In early November, the Warsaw Prosecutor’s Office launched an investigation into the theft of eight volumes from the University of Warsaw Library (Biblioteka Uniwersytetu Warszawskiego – BUW). But the scandal broke earlier, on 16 October 2023. It was discovered that the borrowed old prints hadn’t been returned in full. As a result, the director of BUW Anna Wołodko was dismissed on October 30, as was her deputy for special collections, Katarzyna Ślaska, the following day.
In mid-October, staff at the BUW’s Collection Access Unit discovered the theft of eight volumes of 19th-century Russian publications. A reader had left blank covers and dummy books at their workstation in place of the original publications from the library’s collection. A careful analysis of the nineteenth-century publications recently ordered for the BUW Reading Room revealed that the dummy books returned to the storeroom in place of the original objects were greater in number; to date, we have determined that this applies to approximately 80 volumes – wrote Wołodko on X (previously Twitter). It’s about luxury, often limited editions of Russian literary masterpieces, those of: Mikhail Lermontov, Nikolai Gogol, Alexander Pushkin…
Such cimelia are objects of desire for collectors, who are often not interested in the origin of the work. Their value is difficult to estimate, it may even exceed €500,000. An audit of the library is underway.

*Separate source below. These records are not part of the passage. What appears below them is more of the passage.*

/-- R466 to R468: the requests that change fuses, in a session of a usable customer key, and where the blow reads back. Their wire layout is the model's (log entry 26). -/
def Obligations.KeysAndLifeCycle : Prop :=
  ∀ (s : State) (r : SpdmReq), servedSpdm s r 0xFE 3 → let f := s.fuses
    let k := fld r.body 0 1
    (custSession s r = true → r.body.length = 97 → lcState s = 1 ∨ lcState s = 2 →
      (3 < k → exec (.keyEnroll r) s = .next (spdmReply s r (vendorReply .indexRange []))) ∧
      (k ≤ 3 → bit f.programmed k = true → exec (.keyEnroll r) s = .next (spdmReply s r (vendorReply .permission []))) ∧
      (k ≤ 3 → bit f.programmed k = false → r.verifies = true → exec (.keyEnroll r) s =
        .next (spdmReply (fuseDone { s with fuses := { f with cust := Tbl.set f.cust k (sha384 (r.body.drop 1)), programmed := setBits f.programmed k 1 1 } } 1 k) r (vendorReply .ok [])))) ∧
    (custSession s r = false → exec (.keyRevoke r) s = .next (spdmReply s r (vendorReply .permission [])) ∧
      exec (.setSigRequired r) s = .next (spdmReply s r (vendorReply .permission []))) ∧
    (custSession s r = true → r.body.length = 1 → k ≤ 3 → custKey s k ≠ none → (custSlots s).any (fun j => j != k) = true →
      (sessionOf s r).map (·.keyHash) ≠ custKey s k → r.verifies = true →
      let t := fuseDone { s with fuses := { f with revoked := setBits f.revoked k 1 1 } } 2 k
      exec (.keyRevoke r) s = .next (spdmReply { t with sessions := t.sessions.filter (fun e => some e.2.keyHash != custKey s k) } r (vendorReply .ok []))) ∧
    (custSession s r = true → lcState s = 1 ∨ lcState s = 2 → (custSlots s).isEmpty = false →
      (r.body.length ≠ 0 → exec (.setSigRequired r) s = .next (spdmReply s r (vendorReply .format []))) ∧
      (r.body.length = 0 → r.verifies = true → exec (.setSigRequired r) s =
        .next (spdmReply (fuseDone { s with fuses := { f with sigRequired := true } } 3 0) r (vendorReply .ok [])))) ∧
    (custSession s r = true → r.body.length = 1 →
      (k ≤ fwMinSvn f ∨ rd s .pipFwSvn < k → exec (.raiseMinSvn r) s = .next (spdmReply s r (vendorReply .permission []))) ∧
      (fwMinSvn f < k → k ≤ rd s .pipFwSvn → r.verifies = true → exec (.raiseMinSvn r) s =
        .next (spdmReply (fuseDone { s with fuses := { f with minSvn := blow f.minSvn (2 ^ k - 1) } } 4 k) r (vendorReply .ok []))) ∧
      (k ≤ 2 ^ 8 → fwMinSvn f < k → k ≤ rd s .pipFwSvn → r.verifies = false → exec (.raiseMinSvn r) s = .next (spdmReply s r (vendorReply .checkMismatch [])))) ∧
    (lcAllowed s r k = true → r.body.length = 1 → r.verifies = true →
      let a := stoneWrite s 0x0003 [(1, lcState s), (1, k), (48, ((sessionOf s r).map (fun x => leNat x.certHash)).getD 0)]
      let b := stoneFlush (a.stoneQ.length + a.setRecs.length + 64) a
      let c := spdmReply (fuseDone { b with fuses := { b.fuses with lc := setBits b.fuses.lc (k - 1) 1 1 } } 5 k) r (vendorReply .ok [])
      c.fuses.lc ≠ s.fuses.lc → exec (.lcTransition r) s = .next (deviceReset c true 0x0B)) ∧
    (lcAllowed s r k = false → r.body.length = 1 → exec (.lcTransition r) s =
      .next (let t := spdmReply s r (vendorReply .permission []); if t.fuses.lc = s.fuses.lc then t else deviceReset t true 0x0B)) ∧
    (lcState s = 1 → mfgSession s r = true → r.body.length = 0 → ∀ x y, deviceKey f.uds 2 = some (x, y) →
      exec (.getSealedDevid r) s = .next (spdmReply (fuseDone s 6 0) r (vendorReply .ok (toBE 48 x ++ toBE 48 y)))) ∧
    (lcState s ≠ 1 → exec (.getSealedDevid r) s = .next (spdmReply s r (vendorReply .permission [])))

/-- R328, R461, R464, R465: the standard requests. Their layouts come from the standard the spec names (log entry 26), the values that cryptography makes are free (log entry 5). -/
def Obligations.SpdmRequests : Prop :=
  ∀ (s : State) (r : SpdmReq),
    (spdmServes s r 0x84 = true → exec (.getVersion r) s =
      .next (spdmReply (setSpdm s r.path { SpdmLink.init with level := 1 }) r [0x10, 0x04, 0, 0, 0, 1, 0x00, 0x12])) ∧
    (servedSpdm s r 0xE1 1 → 16 ≤ r.body.length → 42 ≤ fld r.body 8 4 →
      let f := freshBytes (setSpdm s r.path { spdmOf s r.path with level := 2, size := fld r.body 8 4 }) 1
      exec (.getCapabilities r) s = .next (spdmReply f.1 r ([0x12, 0x61, 0, 0, 0] ++ f.2 ++ [0, 0] ++ toLE 4 spdmFlags ++ toLE 4 4096 ++ toLE 4 65536))) ∧
    (servedSpdm s r 0xE3 2 → 28 ≤ r.body.length → exec (.negotiateAlgorithms r) s = .next (spdmReply (setSpdm s r.path { spdmOf s r.path with level := 3 }) r
      ([0x12, 0x63, 4, 0] ++ toLE 2 52 ++ [1, 2] ++ toLE 4 0x4 ++ toLE 4 (if bit (fld r.body 4 4) 7 then 0x80 else 0) ++
        toLE 4 (if bit (fld r.body 8 4) 1 then 0x2 else 0) ++ zeros 16 ++ [2, 0x20, 0x10, 0, 3, 0x20, 0x2, 0, 4, 0x20, 0x80, 0, 5, 0x20, 0x1, 0]))) ∧
    (∀ c, s.certChain = some c →
      (servedSpdm s r 0x81 3 → exec (.getDigests r) s = .next (spdmReply s r ([0x12, 0x01, 0, 1] ++ sha384 c))) ∧
      (servedSpdm s r 0x82 3 → r.param1 % 16 = 0 → 4 ≤ r.body.length → fld r.body 0 2 < c.length → let off := fld r.body 0 2
        let n := min (fld r.body 2 2) (c.length - off)
        exec (.getCertificate r) s = .next (spdmReply s r ([0x12, 0x02, 0, 0] ++ toLE 2 n ++ toLE 2 (c.length - off - n) ++ slice c off n))) ∧
      (servedSpdm s r 0x83 3 → r.param1 = 0 → 32 ≤ r.body.length → let a := freshBytes s 32
        let b := freshBytes a.1 96
        exec (.challenge r) s = .next (spdmReply b.1 r ([0x12, 0x03, 0, 1] ++ sha384 c ++ a.2 ++ measSummary s r.param2 ++ [0, 0] ++ b.2))) ∧
      (servedSpdm s r 0xE4 3 → r.param2 = 0 → 134 ≤ r.body.length → ∀ n, (List.range 16).find? (fun n => !(sessionsUsed s).contains n) = some n →
        let a := freshBytes (setSpdm s r.path { spdmOf s r.path with hs := some n }) 225
        exec (.keyExchange r) s = .next (spdmReply a.1 r ([0x12, 0x64] ++ a.2.take 1 ++ [0] ++ toLE 2 n ++ [2, 0] ++ slice a.2 1 32 ++ slice a.2 33 96 ++
          measSummary s r.param1 ++ [0, 0] ++ slice a.2 129 96)))) ∧
    (servedSpdm s r 0xE0 3 → bit r.param1 0 = false → r.param2 = 0 → let a := freshBytes s 32
      exec (.getMeasurements r) s = .next (spdmReply a.1 r ([0x12, 0x60] ++ toLE 1 measIndices.length ++ [0] ++ toLE 1 0 ++ toLE 3 0 ++ [] ++ a.2 ++ [0, 0] ++ []))) ∧
    (∀ q, q = { r with session := none } → servedSpdm s q 0xE5 3 → ∀ n, (spdmOf s q.path).hs = some n → let u := setSpdm s q.path { spdmOf s q.path with hs := none }
      (r.verifies = true → keyAccepted u (sha384 r.key) = true → exec (.finish r) s =
        .next (spdmReply { u with sessions := Tbl.set u.sessions n ⟨q.path, sha384 r.key, r.certHash, isMfg u (sha384 r.key) && lcState u != 2, 0⟩ } q [0x12, 0x65, 0, 0])) ∧
      (r.verifies = false → exec (.finish r) s = .next (spdmReply u q (spdmError 6)))) ∧
    (∀ x n, sessionOf s r = some x → r.session = some n →
      (servedSpdm s r 0xE8 3 → exec (.heartbeatSpdm r) s = .next (spdmReply s r [0x12, 0x68, 0, 0])) ∧
      (servedSpdm s r 0xE9 3 → 1 ≤ r.param1 → r.param1 ≤ 3 → exec (.keyUpdate r) s = .next (spdmReply s r ([0x12, 0x69] ++ toLE 1 r.param1 ++ toLE 1 r.param2))) ∧
      (servedSpdm s r 0xEC 3 → exec (.endSession r) s = .next (spdmReply (endSession s n) r [0x12, 0x6C, 0, 0]))) ∧
    (servedSpdm s r 0x85 3 → fld r.body 0 2 = 0 → bit r.param1 0 = false → let n := fld r.body 4 4
      let d := slice r.body 12 n
      d.length = n → fld r.body 8 4 ≤ 65536 → n ≤ fld r.body 8 4 →
      let t := spdmReply (setSpdm s r.path { spdmOf s r.path with inMsg := some (r.param2, 1, fld r.body 8 4, d) }) r ([0x12, 0x05, 0] ++ toLE 1 r.param2 ++ toLE 2 0 ++ [])
      t.fuses.lc = s.fuses.lc → exec (.chunkSend r) s = .next t) ∧
    (servedSpdm s r 0x86 3 → ∀ h k b, (spdmOf s r.path).large = some (h, k, b) → h = r.param2 → k = fld r.body 0 2 → let n := min 4096 (spdmOf s r.path).size - 16
      let last := decide (b.length ≤ n)
      let d := b.take n
      exec (.chunkGet r) s = .next (spdmReply (setSpdm s r.path { spdmOf s r.path with large := if last then none else some (h, k + 1, b.drop n) }) r
        ([0x12, 0x06] ++ toLE 1 (b2n last) ++ toLE 1 h ++ toLE 2 k ++ [0, 0] ++ toLE 4 d.length ++ (if k = 0 then toLE 4 b.length else []) ++ d))) ∧
    (∀ x, spdmServes s r 0x81 = true → spdmGate s r 3 = some x → exec (.getDigests r) s = .next (spdmReply s r x))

In response to the uproar caused by the dismissal of the two ladies as well as in response to the communiqué published on X, the rector of the University of Warsaw, Alojzy Nowak, issued his own statement, saying that the thieving practices had lasted for over a dozen months and were international in character. In December 2022, the Criminal Investigation Department of the National Police Headquarters informed BUW that, at the request of the Latvian Police, it was conducting activities in the area of “seizure with a view to misappropriation” of the collections of the Latvian National Library. The Polish National Police Headquarters indicated the owner of the library card holder and asked BUW to provide all data concerning this person.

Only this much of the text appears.